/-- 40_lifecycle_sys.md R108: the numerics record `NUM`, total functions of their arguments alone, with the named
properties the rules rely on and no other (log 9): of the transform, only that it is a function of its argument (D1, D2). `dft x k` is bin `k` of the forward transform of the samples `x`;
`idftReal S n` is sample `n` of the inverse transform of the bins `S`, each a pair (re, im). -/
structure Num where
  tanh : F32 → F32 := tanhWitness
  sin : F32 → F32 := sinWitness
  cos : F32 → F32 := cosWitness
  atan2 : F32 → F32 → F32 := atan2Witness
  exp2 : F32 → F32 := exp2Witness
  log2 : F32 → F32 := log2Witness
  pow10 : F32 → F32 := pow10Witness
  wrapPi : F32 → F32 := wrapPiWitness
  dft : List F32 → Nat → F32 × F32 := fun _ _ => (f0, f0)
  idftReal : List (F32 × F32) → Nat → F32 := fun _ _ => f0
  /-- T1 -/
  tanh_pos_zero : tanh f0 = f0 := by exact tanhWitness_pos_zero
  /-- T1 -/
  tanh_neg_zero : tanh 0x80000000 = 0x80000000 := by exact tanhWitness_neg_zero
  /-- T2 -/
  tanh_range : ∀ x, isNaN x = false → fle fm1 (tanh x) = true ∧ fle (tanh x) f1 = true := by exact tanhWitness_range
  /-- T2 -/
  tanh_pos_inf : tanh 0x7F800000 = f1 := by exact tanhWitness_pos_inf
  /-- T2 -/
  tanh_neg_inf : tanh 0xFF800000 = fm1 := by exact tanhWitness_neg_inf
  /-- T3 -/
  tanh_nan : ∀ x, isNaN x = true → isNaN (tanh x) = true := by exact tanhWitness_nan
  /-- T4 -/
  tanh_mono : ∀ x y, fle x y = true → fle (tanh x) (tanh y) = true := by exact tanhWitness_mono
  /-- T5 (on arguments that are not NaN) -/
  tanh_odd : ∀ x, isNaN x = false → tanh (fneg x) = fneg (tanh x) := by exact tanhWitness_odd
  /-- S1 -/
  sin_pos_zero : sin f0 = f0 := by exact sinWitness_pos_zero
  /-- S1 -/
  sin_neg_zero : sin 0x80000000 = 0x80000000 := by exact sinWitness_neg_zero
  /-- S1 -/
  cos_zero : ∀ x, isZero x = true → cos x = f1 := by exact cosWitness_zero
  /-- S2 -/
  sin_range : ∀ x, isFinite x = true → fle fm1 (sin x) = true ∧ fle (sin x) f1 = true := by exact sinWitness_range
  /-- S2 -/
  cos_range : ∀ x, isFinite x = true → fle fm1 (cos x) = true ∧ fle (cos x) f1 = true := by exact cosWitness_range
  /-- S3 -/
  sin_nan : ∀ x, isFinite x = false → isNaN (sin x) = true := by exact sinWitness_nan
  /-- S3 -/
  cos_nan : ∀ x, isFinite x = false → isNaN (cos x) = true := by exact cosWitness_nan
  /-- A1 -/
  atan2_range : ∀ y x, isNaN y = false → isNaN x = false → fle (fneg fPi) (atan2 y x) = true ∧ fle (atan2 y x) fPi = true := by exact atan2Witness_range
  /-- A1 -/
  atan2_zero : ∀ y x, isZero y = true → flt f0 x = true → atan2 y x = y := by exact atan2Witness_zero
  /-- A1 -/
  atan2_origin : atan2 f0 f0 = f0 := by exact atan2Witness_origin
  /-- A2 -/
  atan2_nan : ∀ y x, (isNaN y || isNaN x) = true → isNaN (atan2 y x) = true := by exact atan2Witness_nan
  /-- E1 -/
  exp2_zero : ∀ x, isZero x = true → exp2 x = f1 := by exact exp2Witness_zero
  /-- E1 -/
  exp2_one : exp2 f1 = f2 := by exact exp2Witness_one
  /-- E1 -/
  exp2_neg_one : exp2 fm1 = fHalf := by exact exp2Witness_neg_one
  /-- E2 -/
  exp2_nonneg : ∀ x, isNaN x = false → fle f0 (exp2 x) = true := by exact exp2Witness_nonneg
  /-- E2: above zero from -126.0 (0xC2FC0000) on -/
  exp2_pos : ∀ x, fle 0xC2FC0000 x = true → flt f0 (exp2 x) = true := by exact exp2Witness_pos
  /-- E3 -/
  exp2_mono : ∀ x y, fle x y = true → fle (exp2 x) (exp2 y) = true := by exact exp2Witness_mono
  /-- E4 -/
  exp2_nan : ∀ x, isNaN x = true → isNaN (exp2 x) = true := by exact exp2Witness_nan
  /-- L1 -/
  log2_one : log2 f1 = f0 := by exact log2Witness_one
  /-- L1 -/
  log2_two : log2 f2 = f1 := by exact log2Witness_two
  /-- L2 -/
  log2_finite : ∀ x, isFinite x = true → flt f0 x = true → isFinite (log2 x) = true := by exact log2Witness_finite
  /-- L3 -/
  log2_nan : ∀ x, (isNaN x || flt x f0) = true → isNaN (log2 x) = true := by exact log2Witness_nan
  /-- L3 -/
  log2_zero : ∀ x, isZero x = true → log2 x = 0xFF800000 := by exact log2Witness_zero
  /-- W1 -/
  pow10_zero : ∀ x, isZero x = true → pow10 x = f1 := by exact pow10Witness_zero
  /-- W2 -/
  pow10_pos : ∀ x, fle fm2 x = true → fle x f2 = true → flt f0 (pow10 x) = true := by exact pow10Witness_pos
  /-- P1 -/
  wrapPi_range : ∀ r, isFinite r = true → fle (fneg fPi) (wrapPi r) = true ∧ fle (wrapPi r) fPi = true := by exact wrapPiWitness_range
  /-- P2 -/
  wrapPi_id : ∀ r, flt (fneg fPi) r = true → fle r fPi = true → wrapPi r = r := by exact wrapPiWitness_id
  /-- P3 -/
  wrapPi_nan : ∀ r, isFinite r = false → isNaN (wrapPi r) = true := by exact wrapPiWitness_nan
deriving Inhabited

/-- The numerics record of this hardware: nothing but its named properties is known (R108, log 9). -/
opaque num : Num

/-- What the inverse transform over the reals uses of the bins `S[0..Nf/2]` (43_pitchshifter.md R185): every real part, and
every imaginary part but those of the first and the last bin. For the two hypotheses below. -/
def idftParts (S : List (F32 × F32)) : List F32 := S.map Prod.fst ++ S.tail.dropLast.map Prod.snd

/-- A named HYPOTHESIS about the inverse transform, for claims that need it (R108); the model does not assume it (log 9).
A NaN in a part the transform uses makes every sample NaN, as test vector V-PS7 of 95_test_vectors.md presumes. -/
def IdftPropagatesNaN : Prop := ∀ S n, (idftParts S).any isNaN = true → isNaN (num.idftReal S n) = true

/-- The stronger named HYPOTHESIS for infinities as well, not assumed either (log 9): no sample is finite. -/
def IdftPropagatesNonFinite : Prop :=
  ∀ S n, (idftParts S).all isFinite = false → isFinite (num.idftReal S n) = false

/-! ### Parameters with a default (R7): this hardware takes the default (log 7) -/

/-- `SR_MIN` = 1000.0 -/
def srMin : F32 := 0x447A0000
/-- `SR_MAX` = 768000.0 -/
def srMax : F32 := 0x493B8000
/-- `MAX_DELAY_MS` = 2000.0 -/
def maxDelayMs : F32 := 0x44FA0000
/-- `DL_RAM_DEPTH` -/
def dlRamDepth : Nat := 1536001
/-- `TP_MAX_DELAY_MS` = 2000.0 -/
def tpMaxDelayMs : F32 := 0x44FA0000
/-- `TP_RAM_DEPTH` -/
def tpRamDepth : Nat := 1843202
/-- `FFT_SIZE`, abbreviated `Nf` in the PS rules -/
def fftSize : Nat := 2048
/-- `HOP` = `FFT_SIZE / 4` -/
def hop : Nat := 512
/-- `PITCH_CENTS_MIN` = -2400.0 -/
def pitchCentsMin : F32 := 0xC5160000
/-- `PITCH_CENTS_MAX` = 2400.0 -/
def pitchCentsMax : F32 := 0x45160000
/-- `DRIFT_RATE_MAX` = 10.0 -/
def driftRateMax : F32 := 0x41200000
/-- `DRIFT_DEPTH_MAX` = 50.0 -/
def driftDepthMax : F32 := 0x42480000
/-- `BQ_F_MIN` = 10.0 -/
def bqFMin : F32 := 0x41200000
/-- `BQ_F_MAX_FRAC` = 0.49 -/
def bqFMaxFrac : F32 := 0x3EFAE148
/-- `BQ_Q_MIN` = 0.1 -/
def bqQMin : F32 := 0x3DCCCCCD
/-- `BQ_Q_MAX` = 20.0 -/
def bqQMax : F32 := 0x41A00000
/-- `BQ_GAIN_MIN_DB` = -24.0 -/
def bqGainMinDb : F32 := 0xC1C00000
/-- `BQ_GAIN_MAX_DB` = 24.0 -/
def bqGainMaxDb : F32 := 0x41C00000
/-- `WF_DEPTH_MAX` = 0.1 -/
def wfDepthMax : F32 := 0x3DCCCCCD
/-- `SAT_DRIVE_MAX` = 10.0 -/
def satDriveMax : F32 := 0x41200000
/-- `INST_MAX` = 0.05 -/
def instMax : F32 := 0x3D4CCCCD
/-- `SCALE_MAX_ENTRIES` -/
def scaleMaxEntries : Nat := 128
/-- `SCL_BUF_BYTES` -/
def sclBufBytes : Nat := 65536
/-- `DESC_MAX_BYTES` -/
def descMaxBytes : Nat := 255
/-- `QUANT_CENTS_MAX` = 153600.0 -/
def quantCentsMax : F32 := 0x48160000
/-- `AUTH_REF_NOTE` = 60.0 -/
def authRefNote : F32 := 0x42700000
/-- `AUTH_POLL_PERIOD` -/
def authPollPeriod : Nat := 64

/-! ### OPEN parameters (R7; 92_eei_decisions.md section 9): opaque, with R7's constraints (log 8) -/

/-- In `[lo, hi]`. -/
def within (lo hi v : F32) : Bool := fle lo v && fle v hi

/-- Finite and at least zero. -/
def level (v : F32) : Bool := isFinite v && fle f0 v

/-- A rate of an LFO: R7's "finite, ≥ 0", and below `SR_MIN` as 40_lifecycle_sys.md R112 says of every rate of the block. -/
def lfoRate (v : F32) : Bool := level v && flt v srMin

-=-=-=-=-

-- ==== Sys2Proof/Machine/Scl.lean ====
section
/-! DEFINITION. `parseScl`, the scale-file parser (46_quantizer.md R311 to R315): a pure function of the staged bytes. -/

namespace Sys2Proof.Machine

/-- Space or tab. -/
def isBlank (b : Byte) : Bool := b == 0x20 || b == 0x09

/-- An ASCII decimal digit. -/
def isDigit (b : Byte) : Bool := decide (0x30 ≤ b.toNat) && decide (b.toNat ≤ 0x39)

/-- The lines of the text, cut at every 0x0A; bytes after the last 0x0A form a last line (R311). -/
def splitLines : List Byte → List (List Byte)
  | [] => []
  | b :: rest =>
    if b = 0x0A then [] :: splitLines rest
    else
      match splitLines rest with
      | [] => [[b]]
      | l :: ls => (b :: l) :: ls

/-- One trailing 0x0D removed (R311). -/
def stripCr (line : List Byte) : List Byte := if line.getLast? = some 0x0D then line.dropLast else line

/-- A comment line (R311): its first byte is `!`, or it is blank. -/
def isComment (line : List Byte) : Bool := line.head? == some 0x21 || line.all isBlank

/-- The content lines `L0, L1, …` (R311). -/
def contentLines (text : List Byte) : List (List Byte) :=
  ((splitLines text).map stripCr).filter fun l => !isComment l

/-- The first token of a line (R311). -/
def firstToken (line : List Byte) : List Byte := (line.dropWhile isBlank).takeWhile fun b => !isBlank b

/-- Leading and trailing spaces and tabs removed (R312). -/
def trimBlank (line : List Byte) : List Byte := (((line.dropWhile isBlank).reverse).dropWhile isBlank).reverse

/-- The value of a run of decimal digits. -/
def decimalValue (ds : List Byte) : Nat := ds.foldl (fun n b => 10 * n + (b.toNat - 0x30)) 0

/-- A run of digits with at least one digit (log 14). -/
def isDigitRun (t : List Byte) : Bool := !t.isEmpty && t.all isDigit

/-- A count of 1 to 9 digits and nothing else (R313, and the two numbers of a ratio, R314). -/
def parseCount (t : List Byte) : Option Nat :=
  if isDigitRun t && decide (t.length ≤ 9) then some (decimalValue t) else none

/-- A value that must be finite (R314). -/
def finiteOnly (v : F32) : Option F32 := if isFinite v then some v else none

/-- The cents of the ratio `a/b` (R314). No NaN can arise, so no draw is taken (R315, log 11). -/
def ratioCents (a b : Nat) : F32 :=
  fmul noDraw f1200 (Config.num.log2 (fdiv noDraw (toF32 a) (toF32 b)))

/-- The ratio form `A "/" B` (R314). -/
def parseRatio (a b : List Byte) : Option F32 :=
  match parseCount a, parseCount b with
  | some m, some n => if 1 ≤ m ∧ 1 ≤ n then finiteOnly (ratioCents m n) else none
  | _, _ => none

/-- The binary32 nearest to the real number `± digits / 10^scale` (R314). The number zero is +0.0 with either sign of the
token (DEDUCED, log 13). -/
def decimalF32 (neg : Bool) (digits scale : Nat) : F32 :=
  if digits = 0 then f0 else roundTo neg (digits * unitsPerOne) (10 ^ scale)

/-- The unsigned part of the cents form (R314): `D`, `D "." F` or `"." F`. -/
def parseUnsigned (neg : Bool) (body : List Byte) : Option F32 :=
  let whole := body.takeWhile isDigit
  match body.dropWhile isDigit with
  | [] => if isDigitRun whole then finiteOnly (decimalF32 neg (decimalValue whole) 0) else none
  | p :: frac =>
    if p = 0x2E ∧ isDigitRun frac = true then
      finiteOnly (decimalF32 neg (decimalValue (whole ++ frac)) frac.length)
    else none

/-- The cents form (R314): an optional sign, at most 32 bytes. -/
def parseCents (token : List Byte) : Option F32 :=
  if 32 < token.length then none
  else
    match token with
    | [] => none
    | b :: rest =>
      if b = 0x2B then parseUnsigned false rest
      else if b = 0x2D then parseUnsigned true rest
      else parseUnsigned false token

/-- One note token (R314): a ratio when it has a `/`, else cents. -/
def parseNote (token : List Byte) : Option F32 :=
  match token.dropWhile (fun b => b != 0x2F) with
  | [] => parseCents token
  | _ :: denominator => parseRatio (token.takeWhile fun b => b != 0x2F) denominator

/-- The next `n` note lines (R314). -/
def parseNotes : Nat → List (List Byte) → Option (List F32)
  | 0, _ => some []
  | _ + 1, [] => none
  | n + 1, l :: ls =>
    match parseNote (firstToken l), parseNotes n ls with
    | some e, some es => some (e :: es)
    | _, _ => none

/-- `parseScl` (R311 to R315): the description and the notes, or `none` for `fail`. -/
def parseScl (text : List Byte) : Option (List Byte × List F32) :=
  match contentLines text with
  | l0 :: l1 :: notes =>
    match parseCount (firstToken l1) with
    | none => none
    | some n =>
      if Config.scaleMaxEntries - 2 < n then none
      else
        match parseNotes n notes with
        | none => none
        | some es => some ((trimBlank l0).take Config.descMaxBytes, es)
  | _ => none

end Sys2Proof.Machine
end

-=-=-=-=-

Exercise details: Find the string "section" in the entries above. Copy each line where it occurs.

Solution to this task:
/-! ### OPEN parameters (R7; 92_eei_decisions.md section 9): opaque, with R7's constraints (log 8) -/
section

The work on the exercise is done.